JEMC said:
It's not as easy or simple as you think. AMD has only stated that they'll start shipping thir Polaris GPUs between June and September for the important "Back to School" season, and portable GPU are expected to come first. We still don't know when desktop parts will come. The 14nm manufacturing process (I'll leave the competing 16nm from TSMC aside as AMD won't use it for Polaris) is still fairly new to the point that AMD has split supplier between Global Foundries and Samsung. That's because the production volume is still not high enough to guarantee a good supply with only one source and also because while the process efficiency is acceptable enough to start mass producing them, that doesn't mean that it's as good as they would want it to be. You are also forgetting that while NX could launch in November (that's when Nintendo usually launches its consoles), they will have to start producing them weeks before to have at least a certain amount to meet the demand at launch. Let's not forget the Digitimes report where they stated that Nintendo was targeting shipping 20 million NX in 2016. Even if they only reach half that production, that means months of production, not weeks. Lastly, while you are completely correct saying that costs are based on how many chips you can get off of one wafer and that with 14nm you'll get more chips per waffer, you are forgetting two important things. 1- right now the process is not efficient enough and that the percentage of faulty chips is a lot higher than the 28nm counterpart; and 2-You are assuming that the 14 and 28nm cost of producing a waffer is the same, but it's not. 14nm demands better equipment and is considerably more expensive than 28nm, so even with the extra chips that they can get from it, the cost per chip is higher than a similar size chip at 28nm. Oh, and that 40 CU chip from AMD is just speculation. We know from a leak that there will be a Polaris 10 chip with 36 CUs, and some are guessing that there will also be a higher version with 40, but nothing has been confirmed (or denied). And we don't know if that chip will replace the 290/390 series or if it will improve their performance. |
Actually it is that simple, for one thing Polaris 10 is confirmed as the line for the high end desktop market, 11 is the mobile and smaller desktop line, but all use the same Polaris architecture.

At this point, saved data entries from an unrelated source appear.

-- ==== Sys2Proof/Config.lean ====
section
/-!
DEFINITION. What an implementation fixes (00_scope.md R10): the protocol constants, the number of requesters and
the platform's bus parameters. The OPEN ones are opaque: no proof can see their values.
-/
namespace Sys2Proof

/-- The record of protocol constants (10_state.md R24). Durations and the carrier frequency are natural
numbers of no stated unit (DESIGN CHOICE, log 11); the core never reads one. -/
structure Proto where
  hdrMark : Nat
  hdrSpace : Nat
  bitMark : Nat
  oneSpace : Nat
  zeroSpace : Nat
  carrier : Nat
  repeatPeriod : Nat
  lsbFirst : Bool
  stopBit : Bool
  deriving DecidableEq, Repr

/-- The two byte orders a platform may serialise a word in (20_memory.md R53; DESIGN CHOICE, log 15). -/
inductive ByteOrder where
  | lowFirst
  | highFirst
  deriving DecidableEq, Repr, Inhabited

/-- What a platform that wraps the block as a memory-mapped device places for one requester: the request word and
the response fields, the block's two kinds of access (20_memory.md R48). -/
inductive BusRegister where
  | request
  | response (f : Machine.Field)
  deriving DecidableEq, Repr

/-- The parameter BASE (20_memory.md R50): "the base address and the register offsets". The spec says nothing more of
it; here every requester's every register has an offset (DESIGN CHOICE, log 15). -/
structure Base where
  address : Nat
  offset : Nat → BusRegister → Nat

namespace Config

/-- OPEN (R24, R8). -/
opaque hdrMark : Nat
/-- OPEN (R24, R8). -/
opaque hdrSpace : Nat
/-- OPEN (R24, R8). -/
opaque bitMark : Nat
/-- OPEN (R24, R8). -/
opaque oneSpace : Nat
/-- OPEN (R24, R8). -/
opaque zeroSpace : Nat
/-- OPEN (R24, R8). -/
opaque carrier : Nat
/-- OPEN (R24, R8). -/
opaque repeatPeriod : Nat

/-- PROTO (R24): seven OPEN values, `lsbFirst` and `stopBit` fixed at true. No step writes it (R25). -/
def proto : Proto where
  hdrMark := hdrMark
  hdrSpace := hdrSpace
  bitMark := bitMark
  oneSpace := oneSpace
  zeroSpace := zeroSpace
  carrier := carrier
  repeatPeriod := repeatPeriod
  lsbFirst := true
  stopBit := true

/-- How many requesters there are beside requester 0: OPEN (R10, 92_eei_decisions.md D31). -/
opaque extraRequesters : Nat

/-- NUM_REQUESTERS, any natural number at least 1 (R10, 60_exceptions.md R183). -/
def numRequesters : Nat := extraRequesters + 1

/-- BUS_BYTE_ORDER: the platform's, OPEN (20_memory.md R53). -/
opaque busByteOrder : ByteOrder

/-- The base address of BASE: the platform's, OPEN (20_memory.md R50). -/
opaque busBase : Nat

/-- The register offsets of BASE, by requester and register: the platform's, OPEN (20_memory.md R50). -/
opaque busOffset : Nat → BusRegister → Nat

/-- BASE (20_memory.md R50). No step reads it: the block itself has no address map. -/
def base : Base where
  address := busBase
  offset := busOffset

end Config
end Sys2Proof
end

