-- ==== Sys2Proof/Machine/FrameEncoder.lean ====
section
/-!
DEFINITION. The frame encoder (41_encoder.md): EncodeFrame, and the meanings of ENCODE and of the five
vendor-fixed wrappers.
-/
namespace Sys2Proof.Machine

/-- G1: the low four address bits over the parity nibble (30_encoding.md R71). -/
def groupG1 (v : Half) (addr : Address) : Byte :=
  ((addr &&& 0xF).setWidth 8 <<< 4) ||| (vendorParity v).setWidth 8

/-- G2: the upper eight address bits (30_encoding.md R72). -/
def groupG2 (addr : Address) : Byte := ((addr >>> 4) &&& 0xFF).setWidth 8

/-- G4, the frame parity of G1, G2 and G3, where G3 is the command (30_encoding.md R73). -/
def groupG4 (v : Half) (addr : Address) (cmd : Byte) : Byte :=
  frameParity (groupG1 v addr) (groupG2 addr) cmd

/-- `WORD0 = {G2, G1, G0}` (30_encoding.md R74). -/
def txWord0 (v : Half) (addr : Address) : TxWord :=
  v.setWidth 32 ||| ((groupG1 v addr).setWidth 32 <<< 16) ||| ((groupG2 addr).setWidth 32 <<< 24)

/-- `WORD1 = {0x0000, G4, G3}` (30_encoding.md R74). -/
def txWord1 (v : Half) (addr : Address) (cmd : Byte) : TxWord :=
  cmd.setWidth 32 ||| ((groupG4 v addr cmd).setWidth 32 <<< 8)

/-- The one event of an encode (R125). -/
def emitEvent (a : Nat) (v : Half) (addr : Address) (cmd : Byte) (rep : Int) : Event :=
  .emit a Config.proto (txWord0 v addr) (txWord1 v addr cmd) 48 rep

/-- The register set an encode leaves (R121). -/
def encodeResult (v : Half) (addr : Address) (cmd : Byte) : RespSet :=
  { RespSet.empty with
    status := some .ok
    vendor := some v
    addr := some addr
    cmd := some cmd
    vpar := some (vendorParity v)
    word0 := some (txWord0 v addr)
    word1 := some (txWord1 v addr cmd) }

/-- The encode every entry point shares (R121, R129): operands masked, one `Emit`, the register set replaced. -/
def encodeWith (v addrIn cmdIn : Half) (rep : Byte) (s : State) : State :=
  let addr := addressOperand addrIn
  let cmd := commandOperand cmdIn
  (s.record [emitEvent s.requester v addr cmd (repeatOperand rep)]).complete (encodeResult v addr cmd)

/-- ENCODE (R121). -/
def execEncode (vendor addrIn cmdIn : Half) (rep : Byte) (s : State) : Host.Outcome State Fault Refusal :=
  .next (encodeWith (vendorOperand vendor) addrIn cmdIn rep s)

/-- ENCODE_PANASONIC (R130). -/
def execEncodePanasonic (addrIn cmdIn : Half) (rep : Byte) (s : State) : Host.Outcome State Fault Refusal :=
  .next (encodeWith panasonicCode addrIn cmdIn rep s)

/-- ENCODE_DENON (R131). -/
def execEncodeDenon (addrIn cmdIn : Half) (rep : Byte) (s : State) : Host.Outcome State Fault Refusal :=
  .next (encodeWith denonCode addrIn cmdIn rep s)

/-- ENCODE_MITSUBISHI (R132). -/
def execEncodeMitsubishi (addrIn cmdIn : Half) (rep : Byte) (s : State) : Host.Outcome State Fault Refusal :=
  .next (encodeWith mitsubishiCode addrIn cmdIn rep s)

/-- ENCODE_SHARP (R133). -/
def execEncodeSharp (addrIn cmdIn : Half) (rep : Byte) (s : State) : Host.Outcome State Fault Refusal :=
  .next (encodeWith sharpCode addrIn cmdIn rep s)

/-- ENCODE_JVC (R134). -/
def execEncodeJvc (addrIn cmdIn : Half) (rep : Byte) (s : State) : Host.Outcome State Fault Refusal :=
  .next (encodeWith jvcCode addrIn cmdIn rep s)

end Sys2Proof.Machine
end

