-- ==== Sys2Proof/Machine/Bus.lean ====
section
/-!
DEFINITION. The block behind a platform's bus (20_memory.md R50, R53): where a memory-mapped wrapper places a
register, and a request word or a response field as bytes. Inside the block every value is a whole unsigned integer
(R53), so no step reads any of this.
-/
namespace Sys2Proof

/-- The width of a bus register: the request word's 64 bits (30_encoding.md R60), or the response field's. -/
def BusRegister.width : BusRegister → Nat
  | .request => 64
  | .response f => f.width

/-- How many bytes hold a bus register. The bits above the width are 0 (DESIGN CHOICE,
log 15). -/
def BusRegister.bytes (r : BusRegister) : Nat := (r.width + 7) / 8

namespace Machine

/-- Where a platform places requester `a`'s register (20_memory.md R50). -/
def busAddress (base : Base) (a : Nat) (r : BusRegister) : Nat := base.address + base.offset a r

/-- The bytes of a request word or of a response field in a byte order (20_memory.md R53). A register of at most 8
bits is one byte, which has no order. -/
def registerBytes (order : ByteOrder) (r : BusRegister) (v : BitVec r.width) : List Byte :=
  orderBytes order (valueBytes r.bytes v.toNat)

/-- The value that bytes in a byte order hold, where they are as many as the register takes; the bits above its
width are dropped (DESIGN CHOICE, log 15). -/
def bytesRegister (order : ByteOrder) (r : BusRegister) (bs : List Byte) :
    Option (BitVec r.width) :=
  if bs.length = r.bytes then some (BitVec.ofNat _ (bytesValue (orderBytes order bs))) else none

/-- The operation that the bytes of a request on the platform's bus name. -/
def busRequest (bs : List Byte) : Except BusError Instr := decodeBytes Config.busByteOrder bs

/-- The bytes the platform's bus carries for a field of RSP[a], where the field holds a value (R29). -/
def State.busField (s : State) (a : Nat) (f : Field) : Option (List Byte) :=
  ((s.rspOf a).get f).map (registerBytes Config.busByteOrder (.response f))

/-- Where the platform places requester `a`'s register. -/
def platformAddress (a : Nat) (r : BusRegister) : Nat := busAddress Config.base a r

end Machine
end Sys2Proof
end

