/-- Flipping bit `i` of a vendor code flips exactly bit `i mod 4` of the nibble, and flipping two bits of one residue
leaves it unchanged (derived: R102 marks it so). -/
def Obligations.VendorParityBitFlip : Prop :=
  (∀ (v : Half) (i : Nat), i < 16 →
    vendorParity (v ^^^ (1#16 <<< i)) = vendorParity v ^^^ (1#4 <<< (i % 4))) ∧
  (∀ (v : Half) (i j : Nat), i < 16 → j < 16 → i % 4 = j % 4 →
    vendorParity (v ^^^ (1#16 <<< i) ^^^ (1#16 <<< j)) = vendorParity v)

/-- Flipping any one bit of G1, G2 or G3 flips the same bit of FrameParity (derived: R105 marks it so). -/
def Obligations.FrameParityBitFlip : Prop :=
  ∀ (g1 g2 g3 : Byte) (i : Nat), i < 8 →
    frameParity (g1 ^^^ (1#8 <<< i)) g2 g3 = frameParity g1 g2 g3 ^^^ (1#8 <<< i) ∧
    frameParity g1 (g2 ^^^ (1#8 <<< i)) g3 = frameParity g1 g2 g3 ^^^ (1#8 <<< i) ∧
    frameParity g1 g2 (g3 ^^^ (1#8 <<< i)) = frameParity g1 g2 g3 ^^^ (1#8 <<< i)

/-- R108: the six variants, their codes, and that no other code is ever read. -/
def Obligations.VariantCodes : Prop :=
  Variant.generic.code = 0 ∧ Variant.panasonic.code = 1 ∧ Variant.denon.code = 2 ∧
  Variant.mitsubishi.code = 3 ∧ Variant.sharp.code = 4 ∧ Variant.jvc.code = 5 ∧
  ∀ (r : RespSet) (c : BitVec 3), r.get .variant = some c → c.toNat ≤ 5

/-- R110 with R100: the word with OP 0x8 and RSVD 0 is VPARITY of its bits 31 to 16, and VPARITY completes with
STATUS, VENDOR and VPAR, and records no event. -/
def Obligations.VparityCompletes : Prop :=
  (∀ w : Req, w.extractLsb' 0 8 = 0x08 → decodeReq w = .ok (.vparity (w.extractLsb' 16 16))) ∧
  ∀ (v : Half) (s : State), ∃ t, exec (.vparity v) s = .next t ∧ t.hist = s.hist ∧
    t.rspOf s.requester =
      { status := some .ok, vendor := some v,
        vpar := some (let b : Byte := v.extractLsb' 8 8 ^^^ v.extractLsb' 0 8
                      (b ^^^ (b >>> 4)).extractLsb' 0 4) } ∧
    s.Frame t

/-- R111 with R107 and R109: the word with OP 0x9 and RSVD 0 is CLASSIFY of its bits 31 to 16, and it completes with
STATUS, VENDOR, VARIANT and XTRA, with EXTRA for Generic alone, and records no event. -/
def Obligations.ClassifyCompletes : Prop :=
  (∀ w : Req, w.extractLsb' 0 8 = 0x09 → decodeReq w = .ok (.classify (w.extractLsb' 16 16))) ∧
  ∀ (v : Half) (s : State), ∃ t, exec (.classify v) s = .next t ∧ t.hist = s.hist ∧
    (let known (var : Variant) : RespSet :=
      { status := some .ok, vendor := some v, variant := some var, xtra := some false }
     t.rspOf s.requester =
      if v = 0x2002 then known .panasonic
      else if v = 0x3254 then known .denon
      else if v = 0xCB23 then known .mitsubishi
      else if v = 0x5AAA then known .sharp
      else if v = 0x0103 then known .jvc
      else { status := some .ok, vendor := some v, variant := some .generic, xtra := some true,
             extra := some v }) ∧
    s.Frame t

Just because Nintendo are targeting 20 million units shipped by the end of Fiscal Year 2016 that doesn't mean they need all of those units at launch or even for this year. A few million units is plenty for launch, plus you have to remember that a wafer could produce way more SOCs at that level of performance for a Handheld than if they were used for high-end GPU chips.
Supply targets are only targets, tbh it's not reasonable that Nintendo would think they could sell 20 million units by even June 2017, not if they plan to release this Holiday. 20 million could maybe be sold before the Fall of 2017, if the NX handheld or whatever it is, was attractively priced to the point where they're flying off of shelves like Wii or PS2 did.
When Nintendo says they're targeting to ship by the end of 2016, they mean Fiscal year end, which is March 2016. If Polaris is available between July and September of this year, then Nintendo could start production when that begins. If Foxconn makes and ships 1 million NX devices a month from August through to November that's 3 million units available to sell by November.
Foundaries can provide higher chip volumes and Nintendo can ramp up volumes of consoles as we enter 2017 (calendar year), to increase shipped units to their target by the end of the fiscal year. Monthly quantities don't have to be the same, they can increase in output each month.
It's possible that AMD split between two foundaries, one for their own chips that they will sell to the consumer market for GPUs and the other for semi-custom parts (admitedly speculation, but logical, since these are different kinds of chips, with one incorporating CPU and GPU on one die).
My point about the use of Polaris for a handheld is that it fits the bill, so would a 14nm CPU with better architecture than AMD's Puma, it works with the power consumption necessary to fit in a handheld device like the one mentioned in that rumor, though it should of course still be taken with a grain of salt because it's a rumor.
As far as costs go, I was going by AMD's own target costs for the part they said they're aiming to be on par with their own R9 290x, they said they want this come under $349, releasing this back to school period. A 1.3TFlop part would need way less space than an 4TFlop one. I said 40 CU because AMD said themselves that they wanted to release a Card with the same performance as the 290X, which has 40CUs, unless with the newer core tech they've also improved performance per CU, without having to increase clock speed (which is possible, since there are a lot of changes to each GPU Core).
Wafer costs don't have to be the same if the volume of dies produced is greater than the 28nm die, with defects taken into consideration. AMD can still make more per 14nm wafer than on 28nm and produce cost competitive chips, but that would depend on the real production figures, which I don't think are public.